Apple then provides several examples of unacceptable custom messages about the benefits of tracking:
Don’t offer incentives for granting the request. You can’t offer people compensation for granting their permission, and you can’t withhold functionality or content or make your app unusable until people allow you to track them.
Don’t display a custom message that mirrors the functionality of the system alert. In particular, don’t create a button title that uses “Allow” or similar terms, because people don’t allow anything in a pre-alert screen.
Don’t show an image of the standard alert and modify it in any way.
Don’t draw a visual cue that draws people’s attention to the system alert’s Allow button.
Apple wants to give developers a chance to explain to users why allowing an app to track them might be beneficial, but it’s a very fine line between being informative and pushing users in one direction or another. If Apple believes an app is out of step with these instructions, it could be removed from the App Store.
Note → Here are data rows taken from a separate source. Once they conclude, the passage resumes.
-- ==== Sys2Proof/Certificates/Slice0/Obligations.lean ====
section
/-! DEFINITION. The statements for the provers, from the numbered rules of spec/. -/

open Sys2Proof Sys2Proof.Machine

/-! ## Encoding -/

/-- R81, R83, R84: a word decodes to a command exactly when it is the command's encoding, so no bit of a command is dropped and no two words mean the same command. -/
def Obligations.DecodeInvertsEncode : Prop :=
  ∀ (w : Word) (i : Instr), decodeWord w = .ok i ↔ encode i = w

/-- R84: one word of every row, from the encoding strings, and its command. -/
def Obligations.WordsOfTheTableDecode : Prop :=
  decodeWord 0x00000000 = .ok .nop ∧ decodeWord 0x10000000 = .ok .crcclr ∧
  decodeWord 0x200000A5 = .ok (.crcbyte 0xA5) ∧ decodeWord 0x30000000 = .ok .crcmsg ∧
  decodeWord 0x403F013C = .ok (.build 0x3F 0x013C) ∧ decodeWord 0x50000000 = .ok .send ∧
  decodeWord 0x60000000 = .ok .recv ∧ decodeWord 0x70000000 = .ok .unstuff ∧
  decodeWord 0x8000013C = .ok (.decode 0x013C) ∧ decodeWord 0x903F013C = .ok (.readreg 0x3F 0x013C)

/-- R84, R85: no two rows match the same word, and the words that no row matches are refused with the INFO of `illegal_info`. -/
def Obligations.TheTableDecidesEveryWord : Prop :=
  (∀ (w : Word) (i j : Nat) (r q : Row), opcodeTable[i]? = some r → opcodeTable[j]? = some q →
    w &&& r.mask = r.mtch → w &&& q.mask = q.mtch → i = j) ∧
  ∀ w : Word,
    (decodeWord w = .error .reservedOpcode ↔ 0xA#4 ≤ w.extractLsb' 28 4) ∧
    (decodeWord w = .error .strayBits ↔
      w.extractLsb' 28 4 < 0xA#4 ∧ ∀ r ∈ opcodeTable, w &&& r.mask ≠ r.mtch)

/-- R86: an operand out of range does not assemble and no operand is truncated. -/
def Obligations.AssemblyTruncatesNoOperand : Prop :=
  (∀ (n : Nat) (b : Byte), assemble (.crcbyte n) = some (.crcbyte b) ↔ n = b.toNat) ∧
  (∀ (n : Nat) (r : Half), assemble (.decode n) = some (.decode r) ↔ n = r.toNat) ∧
  (∀ (n m : Nat) (a : Byte) (r : Half), assemble (.build n m) = some (.build a r) ↔ n = a.toNat ∧ m = r.toNat) ∧
  (∀ (n m : Nat) (a : Byte) (r : Half), assemble (.readreg n m) = some (.readreg a r) ↔ n = a.toNat ∧ m = r.toNat) ∧
  (∀ n : Nat, 0xFF < n → assemble (.crcbyte n) = none) ∧
  (∀ n : Nat, 0xFFFF < n → assemble (.decode n) = none) ∧
  (∀ n m : Nat, 0xFF < n ∨ 0xFFFF < m → assemble (.build n m) = none ∧ assemble (.readreg n m) = none)

/-! ## The step -/

/-- R213: when the block's act is next and the command word in CMD decodes to `i`, the step is `exec i`, after the act is taken from the schedule. -/
def Obligations.StepRunsTheCommandInCmd : Prop :=
  ∀ (s : State) (i : Instr), nextAction s = .block → s.status.busy = true → s.status.phase = .noPhase →
    decodeWord s.cmd = .ok i → step s = exec i (takeAction s)

/-- R213, R210: a later block step runs the same command, whose word still stands in CMD. -/
def Obligations.LaterStepsRunTheSameCommand : Prop :=
  ∀ (s : State) (i : Instr), s.SequencerInv → s.status.busy = true → s.status.phase ≠ .noPhase →
    decodeWord s.cmd = .ok i → blockStep s = exec i s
On its face, this appears to be yet another step in the right direction to protect customer data by ensuring that users won’t be tricked or persuaded into allowing themselves to be tracked, but it also poses an interesting question. If the user is willing to allow tracking, and it benefits both the developer and the users, shouldn’t that be the user’s choice? Apple has the right to control its platforms how it pleases, but if the users understand the consequences of allowing tracking and are willing to go through with it in order to help out the developer, receive additional benefits, or both, why can’t they make that decision themselves? This rule might need a second look.